Posted by Callan Bentley

Just wanted to call your attention to two new maps showing GPS displacement vectors from Japan. (Barry left links to these images in a comment yesterday.) These images are hosted on the website of the Geospatial Information Authority of Japan, and though I can’t read the Japanese to verify their authorship, I presume that agency produced them as well. They are easier to read than the one I posted on Saturday morning, and they include additional information about the vertical component of displacement.

Horizontal motion between March 1 at 11pm and March 11 at 3pm:

The biggest one shows a maximum displacement of 4.4 m! And this, keep in mind, is on the land-based receivers on Honshu. (Of course, there would be more displacement on the seafloor closer to the epicenter, but we don’t have GPS receivers mounted there. If this is your first time looking at one of these maps, let me point out that the arrows are not drawn at the same scale as the underlying map. A scale for the base map is in the upper left, and a separate scale for the GPS-measured displacement vectors is in the lower right.

Here’s vertical displacement between March 1 at 11pm and March 11 at 3pm:

At first, I found it surprising that the land dropped in elevation, in some places by as much as 75 cm (~2.5 feet) as a result of the quake. Initially, I would have guessed it would increase in elevation instead, since northern Honshu is climbing up relative to the subducting Pacific Plate beneath it. Upon reflection, however, what I think was happening is that the crust beneath Honshu was flexing upward as stress built up on the fault (i.e., before the earthquake), then at the moment of slip, this “arched” crust of Honshu relaxed back into a wider, lower configuration. That’s also the interpretation presented by this video, which I highly recommend watching if you haven’t already.
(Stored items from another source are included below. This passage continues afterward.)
-- ==== Sys2Proof/Laws/State.lean ====
section
/-!
SUPPORT. One lemma for each operation that changes one part of the state and each part it leaves alone.
-/

set_option linter.all false

namespace Sys2Proof.Machine
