/-- Settles O39: the credit's loop, and the line by the state of its pass. -/
theorem returnRows : Obligations.ReturnRows := by
  unfold Obligations.ReturnRows
  intro s hd
  refine ⟨fun loop => ⟨fun hpos => ⟨_, creditReturn_eq hd loop s, ?_⟩, fun hz => ?_⟩, fun h ue ce => hbmLineReturn_none h ue ce,
    fun a l u h => ⟨fun hc => ?_, fun hc => ?_, fun hc => ?_⟩⟩
  · dsimp only
    rw [if_neg (by omega)]
    refine ⟨?_, ?_, fun k hk => secAt_setSec_ne _ _ hk⟩
    · rw [secAt_setSec_same, cget_cset_same]
    · rw [secAt_setSec_same, cget_cset_same]
  · rw [creditReturn_eq]
    exact congrArg _ (if_pos hz)
  · rw [hbmLineReturn_eq h, if_pos (by rw [takeLine_passAt h, hc]; rfl)]
  · rw [hbmLineReturn_eq h, if_neg (by rw [takeLine_passAt h]; simpa using hc)]
    rfl
  · rw [hbmLineReturn_eq h, if_neg (by rw [takeLine_passAt h]; simpa using hc)]
    rfl

end Sys2Proof
end

section
/-!
Ring writes, records and stream releases (R279 to R310), and the DMA engines (R288 to R291).
-/

namespace Sys2Proof

namespace Machine

open Claims

section records

variable {s : State} {t kind dest : Nat}

theorem ringWrite_eq (h : ringReady s t = true) : exec (.ringWrite t) s = .next (
    let late := !(ringLanes s).isEmpty && (s.fe.gather.find? fun e => e.1 == t).isNone
    let s1 := hbmWrite (slotAddr s t) (slotContents s t) s
    let s1 := if late then addCnt 18 1 s1 else s1
    { s1 with acq := { s1.acq with newest := some t } }) := by
  rw [exec_ringWrite, execRingWrite, if_neg (by simp [h])]
  rfl

theorem ringWrite_waits (h : ringReady s t = false) : exec (.ringWrite t) s = .next s := by
  rw [exec_ringWrite, execRingWrite, if_pos (by simp [h])]
  rfl

/-- Only the counters of the combiner may differ. -/
structure CountsOnly (s t : State) : Prop where
  acq : t.acq = s.acq
  hbm : t.hbm = s.hbm
  dev : t.dev = s.dev
  fe : t.fe = s.fe
  regs : t.regs = s.regs

theorem addCntIf_countsOnly (c : Bool) (k n : Nat) (s : State) : CountsOnly s (if c then addCnt k n s else s) := by
  split
  · exact ⟨rfl, rfl, rfl, rfl, rfl⟩
  · exact ⟨rfl, rfl, rfl, rfl, rfl⟩

theorem recordAssemble_eq {r : RecReq} (h : s.acq.reqs.find? (fun r => reqDest r == (kind, dest)) = some r) (he : elasticOff s = false) :
    exec (.recordAssemble kind dest) s = .next (
      if windowReady s r = false ∨ stageSize s < stagedBytes s + (recordBytes s r).1.length then s
      else
        let u := if (recordBytes s r).2.1 then addCnt 16 1 s else s
        let u := if (recordBytes s r).2.2 then addCnt 17 1 u else u
        { u with acq := { u.acq with reqs := u.acq.reqs.erase r, staged := u.acq.staged ++ [{ req := r, bytes := (recordBytes s r).1 }] } }) := by
  rw [exec_recordAssemble, execRecordAssemble, h]
  dsimp only
  by_cases hc : windowReady s r = false ∨ stageSize s < stagedBytes s + (recordBytes s r).1.length
  · rw [if_pos hc, if_pos (by simpa [he] using hc)]
    rfl
  · rw [if_neg hc, if_neg (by simpa [he] using hc)]
    rfl

/-- A record of the host's engines is delivered once the whole of it is sent (R281). -/
theorem recordDeliver_host {r : Staged} (h : s.acq.staged.find? (fun r => reqDest r.req == (0, dest)) = some r) (he : elasticOff s = false)
    (hv : saving s = false) : exec (.recordDeliver 0 dest) s = .next (if r.bytes.length ≤ r.sent then delivered r s else s) := by
  rw [exec_recordDeliver, execRecordDeliver, if_neg (by simp [he, hv]), h]
  rfl

/-- A record of the record store is delivered by its being stored (R282). -/
theorem recordDeliver_store {r : Staged} (h : s.acq.staged.find? (fun r => reqDest r.req == (1, dest)) = some r) (he : elasticOff s = false)
    (hv : saving s = false) : exec (.recordDeliver 1 dest) s = .next (storeRecord r s) := by
  rw [exec_recordDeliver, execRecordDeliver, if_neg (by simp [he, hv]), h]
  rfl

theorem delivered_own {r : Staged} (h : r.foreign = false) (s : State) :
    delivered r s = addCnt 20 1 { s with acq := { s.acq with staged := s.acq.staged.erase r } } := if_neg (by simp [h])
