-- ==== Sys2Proof/Laws/Memory.lean ====
section
/-! SUPPORT. The ring storage as canonical cells: a read after a write, and that every write keeps the
canonical form and the address range (20_memory.md R61). -/

namespace Sys2Proof.Machine

/-- Below the first address of a canonical list nothing is listed. -/
theorem Memory.read_below {m : Memory} {lo a : Nat} (h : Memory.wfAbove lo m = true) (ha : a < lo) :
    Memory.read m a = 0 := by
  induction m generalizing lo with
  | nil => rfl
  | cons cell m ih =>
    obtain ⟨k, v⟩ := cell
    simp only [Memory.wfAbove, Bool.and_eq_true, decide_eq_true_eq] at h
    have : a ≠ k := by omega
    simpa [Memory.read, this] using ih h.2 (by omega)

theorem Memory.wfAbove_mono {m : Memory} {lo lo' : Nat} (h : Memory.wfAbove lo m = true)
    (hle : lo' ≤ lo) : Memory.wfAbove lo' m = true := by
  cases m with
  | nil => rfl
  | cons cell m =>
    obtain ⟨k, v⟩ := cell
    simp only [Memory.wfAbove, Bool.and_eq_true, decide_eq_true_eq] at h ⊢
    exact ⟨⟨by omega, h.1.2⟩, h.2⟩

theorem Memory.read_write_other (m : Memory) {a a' : Nat} (b : Byte) (h : a' ≠ a) :
    (Memory.write m a b).read a' = Memory.read m a' := by
  induction m with
  | nil =>
    simp only [Memory.write]
    split <;> simp [Memory.read, h]
  | cons cell m ih =>
    obtain ⟨k, v⟩ := cell
    simp only [Memory.write]
    split
    · split <;> simp [Memory.read, h]
    · split
      · subst_vars
        split <;> simp [Memory.read, h]
      · simp [Memory.read, ih]

theorem Memory.read_write_same {m : Memory} {lo : Nat} (h : Memory.wfAbove lo m = true) (a : Nat)
    (b : Byte) : (Memory.write m a b).read a = b := by
  induction m generalizing lo with
  | nil =>
    simp only [Memory.write]
    split <;> simp_all [Memory.read]
  | cons cell m ih =>
    obtain ⟨k, v⟩ := cell
    simp only [Memory.wfAbove, Bool.and_eq_true, decide_eq_true_eq] at h
    simp only [Memory.write]
    split
    · split
      · have hk : a ≠ k := by omega
        simp only [Memory.read, hk, if_false, Memory.read_below h.2 (show a < k + 1 by omega)]
        exact Eq.symm ‹_›
      · simp [Memory.read]
    · split
      · split
        · rw [Memory.read_below h.2 (show a < k + 1 by omega)]
          exact Eq.symm ‹b = 0›
        · simp [Memory.read]
      · simpa [Memory.read, *] using ih h.2

theorem Memory.write_wfAbove {m : Memory} {lo : Nat} (h : Memory.wfAbove lo m = true) {a : Nat}
    (b : Byte) (ha : lo ≤ a) : Memory.wfAbove lo (Memory.write m a b) = true := by
  induction m generalizing lo with
  | nil =>
    simp only [Memory.write]
    split <;> simp_all [Memory.wfAbove]
  | cons cell m ih =>
    obtain ⟨k, v⟩ := cell
    have h0 := h
    simp only [Memory.wfAbove, Bool.and_eq_true, decide_eq_true_eq] at h
    simp only [Memory.write]
    split
    · split
      · exact h0
      · rename_i hb
        simp only [Memory.wfAbove, Bool.and_eq_true, decide_eq_true_eq]
        exact ⟨⟨ha, by simpa using hb⟩, ⟨by omega, h.1.2⟩, h.2⟩
    · split
      · split
        · exact Memory.wfAbove_mono h.2 (by omega)
        · rename_i hb
          subst_vars
          simp only [Memory.wfAbove, Bool.and_eq_true, decide_eq_true_eq]
          exact ⟨⟨h.1.1, by simpa using hb⟩, h.2⟩
      · simp only [Memory.wfAbove, Bool.and_eq_true, decide_eq_true_eq]
        exact ⟨h.1, ih h.2 (by omega)⟩

/-- Every write keeps the canonical form. -/
theorem Memory.write_wf {m : Memory} (h : m.wf = true) (a : Nat) (b : Byte) :
    (m.write a b).wf = true :=
  Memory.write_wfAbove h b (Nat.zero_le a)

/-- A write lists no address but its own that was not listed. -/
theorem Memory.mem_write {m : Memory} {a : Nat} {b : Byte} {cell : Host.Cell}
    (h : cell ∈ m.write a b) : cell.1 = a ∨ cell ∈ m := by
  induction m with
  | nil =>
    by_cases hb : b = 0 <;> simp_all [Memory.write]
  | cons c m ih =>
    obtain ⟨k, v⟩ := c
    simp only [Memory.write] at h
    split at h
    · split at h
      · exact .inr h
      · rcases List.mem_cons.1 h with rfl | h
        · exact .inl rfl
        · exact .inr h
    · split at h
      · split at h
        · exact .inr (List.mem_cons_of_mem _ h)
        · rcases List.mem_cons.1 h with rfl | h
          · exact .inl rfl
          · exact .inr (List.mem_cons_of_mem _ h)
      · rcases List.mem_cons.1 h with rfl | h
        · exact .inr List.mem_cons_self
        · exact (ih h).imp id (List.mem_cons_of_mem _)

/-- The reset contents are canonical. -/
theorem Memory.reset_wf : Memory.wf State.reset.rb.data = true := rfl

end Sys2Proof.Machine
end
[youtube=http://www.youtube.com/watch?v=RVaDXsqLUtI]

 

That also would explain some of the lingering flood effects shown in these before/after satellite images of the coast of Sendai: the shore is lower than it was before the quake!
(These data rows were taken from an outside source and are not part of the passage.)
/-! ### setBuild -/

@[simp] theorem State.setBuild_cfg (s : State) (v : List Segment) : (s.setBuild v).cfg = s.cfg := rfl
@[simp] theorem State.setBuild_rx (s : State) (v : List Segment) : (s.setBuild v).rx = s.rx := rfl
@[simp] theorem State.setBuild_sync (s : State) (v : List Segment) : (s.setBuild v).sync = s.sync := rfl
@[simp] theorem State.setBuild_rb (s : State) (v : List Segment) : (s.setBuild v).rb = s.rb := rfl
@[simp] theorem State.setBuild_bt (s : State) (v : List Segment) : (s.setBuild v).bt = s.bt := rfl
@[simp] theorem State.setBuild_custom (s : State) (v : List Segment) : (s.setBuild v).custom = s.custom := rfl
@[simp] theorem State.setBuild_tx (s : State) (v : List Segment) : (s.setBuild v).tx = s.tx := rfl
@[simp] theorem State.setBuild_trace (s : State) (v : List Segment) : (s.setBuild v).trace = s.trace := rfl
@[simp] theorem State.setBuild_ret (s : State) (v : List Segment) : (s.setBuild v).ret = s.ret := rfl
@[simp] theorem State.setBuild_build (s : State) (v : List Segment) : (s.setBuild v).build = v := rfl
@[simp] theorem State.setBuild_agenda (s : State) (v : List Segment) : (s.setBuild v).agenda = s.agenda := rfl
@[simp] theorem State.setBuild_mon (s : State) (v : List Segment) : (s.setBuild v).mon = s.mon := rfl
@[simp] theorem State.setBuild_self (s : State) : s.setBuild s.build = s := rfl
@[simp] theorem State.setBuild_setBuild (s : State) (v w : List Segment) : (s.setBuild v).setBuild w = s.setBuild w := rfl

/-! ### setAgenda -/

@[simp] theorem State.setAgenda_cfg (s : State) (v : List Event) : (s.setAgenda v).cfg = s.cfg := rfl
@[simp] theorem State.setAgenda_rx (s : State) (v : List Event) : (s.setAgenda v).rx = s.rx := rfl
@[simp] theorem State.setAgenda_sync (s : State) (v : List Event) : (s.setAgenda v).sync = s.sync := rfl
@[simp] theorem State.setAgenda_rb (s : State) (v : List Event) : (s.setAgenda v).rb = s.rb := rfl
@[simp] theorem State.setAgenda_bt (s : State) (v : List Event) : (s.setAgenda v).bt = s.bt := rfl
@[simp] theorem State.setAgenda_custom (s : State) (v : List Event) : (s.setAgenda v).custom = s.custom := rfl
@[simp] theorem State.setAgenda_tx (s : State) (v : List Event) : (s.setAgenda v).tx = s.tx := rfl
@[simp] theorem State.setAgenda_trace (s : State) (v : List Event) : (s.setAgenda v).trace = s.trace := rfl
@[simp] theorem State.setAgenda_ret (s : State) (v : List Event) : (s.setAgenda v).ret = s.ret := rfl
@[simp] theorem State.setAgenda_build (s : State) (v : List Event) : (s.setAgenda v).build = s.build := rfl
@[simp] theorem State.setAgenda_agenda (s : State) (v : List Event) : (s.setAgenda v).agenda = v := rfl
@[simp] theorem State.setAgenda_mon (s : State) (v : List Event) : (s.setAgenda v).mon = s.mon := rfl
@[simp] theorem State.setAgenda_self (s : State) : s.setAgenda s.agenda = s := rfl
@[simp] theorem State.setAgenda_setAgenda (s : State) (v w : List Event) : (s.setAgenda v).setAgenda w = s.setAgenda w := rfl

/-! ### setMon -/

@[simp] theorem State.setMon_cfg (s : State) (v : Monitor) : (s.setMon v).cfg = s.cfg := rfl
@[simp] theorem State.setMon_rx (s : State) (v : Monitor) : (s.setMon v).rx = s.rx := rfl
@[simp] theorem State.setMon_sync (s : State) (v : Monitor) : (s.setMon v).sync = s.sync := rfl
@[simp] theorem State.setMon_rb (s : State) (v : Monitor) : (s.setMon v).rb = s.rb := rfl
@[simp] theorem State.setMon_bt (s : State) (v : Monitor) : (s.setMon v).bt = s.bt := rfl
@[simp] theorem State.setMon_custom (s : State) (v : Monitor) : (s.setMon v).custom = s.custom := rfl
@[simp] theorem State.setMon_tx (s : State) (v : Monitor) : (s.setMon v).tx = s.tx := rfl
@[simp] theorem State.setMon_trace (s : State) (v : Monitor) : (s.setMon v).trace = s.trace := rfl
@[simp] theorem State.setMon_ret (s : State) (v : Monitor) : (s.setMon v).ret = s.ret := rfl
@[simp] theorem State.setMon_build (s : State) (v : Monitor) : (s.setMon v).build = s.build := rfl
@[simp] theorem State.setMon_agenda (s : State) (v : Monitor) : (s.setMon v).agenda = s.agenda := rfl
@[simp] theorem State.setMon_mon (s : State) (v : Monitor) : (s.setMon v).mon = v := rfl
@[simp] theorem State.setMon_self (s : State) : s.setMon s.mon = s := rfl
@[simp] theorem State.setMon_setMon (s : State) (v w : Monitor) : (s.setMon v).setMon w = s.setMon w := rfl

/-! ### resetBlock (70_reset_and_hazards.md R260) -/

@[simp] theorem resetBlock_cfg (s : State) : (resetBlock s).cfg = s.cfg := rfl
@[simp] theorem resetBlock_rx (s : State) : (resetBlock s).rx = Rx.reset := rfl
@[simp] theorem resetBlock_sync (s : State) : (resetBlock s).sync = Sync.reset := rfl
@[simp] theorem resetBlock_rb (s : State) : (resetBlock s).rb = Ring.reset := rfl
@[simp] theorem resetBlock_bt (s : State) : (resetBlock s).bt = Timer.reset := rfl
@[simp] theorem resetBlock_custom (s : State) : (resetBlock s).custom = customReset := rfl
@[simp] theorem resetBlock_tx (s : State) : (resetBlock s).tx = Tx.reset := rfl
@[simp] theorem resetBlock_trace (s : State) : (resetBlock s).trace = s.trace := rfl
@[simp] theorem resetBlock_ret (s : State) : (resetBlock s).ret = s.ret := rfl
@[simp] theorem resetBlock_build (s : State) : (resetBlock s).build = s.build := rfl
@[simp] theorem resetBlock_agenda (s : State) : (resetBlock s).agenda = s.agenda := rfl
@[simp] theorem resetBlock_mon (s : State) : (resetBlock s).mon = s.mon := rfl

/-! ### resetOf (10_state.md R48) -/

@[simp] theorem State.resetOf_cfg (c : Config) : (State.resetOf c).cfg = c := rfl
@[simp] theorem State.resetOf_rx (c : Config) : (State.resetOf c).rx = Rx.reset := rfl
@[simp] theorem State.resetOf_sync (c : Config) : (State.resetOf c).sync = Sync.reset := rfl
@[simp] theorem State.resetOf_rb (c : Config) : (State.resetOf c).rb = Ring.reset := rfl
@[simp] theorem State.resetOf_bt (c : Config) : (State.resetOf c).bt = Timer.reset := rfl
@[simp] theorem State.resetOf_custom (c : Config) : (State.resetOf c).custom = customReset := rfl
@[simp] theorem State.resetOf_tx (c : Config) : (State.resetOf c).tx = Tx.reset := rfl
@[simp] theorem State.resetOf_trace (c : Config) : (State.resetOf c).trace = [] := rfl
@[simp] theorem State.resetOf_ret (c : Config) : (State.resetOf c).ret = .none := rfl
@[simp] theorem State.resetOf_build (c : Config) : (State.resetOf c).build = [] := rfl
@[simp] theorem State.resetOf_agenda (c : Config) : (State.resetOf c).agenda = [] := rfl
@[simp] theorem State.resetOf_mon (c : Config) : (State.resetOf c).mon = Monitor.start := rfl

end Sys2Proof.Machine
end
The Sendai Supersite shows a plot of displacement as measured in the vertical dimension, latitude, and longitude, for a GPS measurement station at Mizusawa, a city north of Sendai on Honshu. According to the description on that web page, this is work done by a graduate student named Simon Banville at the University of New Brunswick.  Please consult the Supersite for a full list of credits for this work, including information sources. I’ve redrawn his figure (to make it display better in this space) here:

The vertical axis of the plot shows displacement in meters (1 m = 3.28 feet). The horizontal axis shows the passage of time. For Mizusawa, the action starts at 5:48 and ~20 seconds GPS time. Overall, the plot shows the station moving 3.5 meters (11.5 feet) to the east-southeast during the first minute of shaking, and then shifting back a bit, ultimately coming to rest at a final position 2.3 meters (7.6 feet) east-southeast from its pre-earthquake location. This adjustment takes about two minutes, during which waves with amplitudes approaching a quarter of a meter (~9 inches) roll through.

So Mizusawa ends up ~10 cm lower in elevation as a result of this event. I wonder what a similar plot would look like for Sendai itself, given those -75 cm vertical displacement vectors on the coast…

I’m grateful for scientific agencies and geology departments like the Japanese Geospatial Authority and the University of New Brunswick for sharing this information with the world via the Internet immediately after a big event like this. It helps the rest of us immeasurably in coming to terms with the magnitude of the event.

What are your thoughts on these displacements?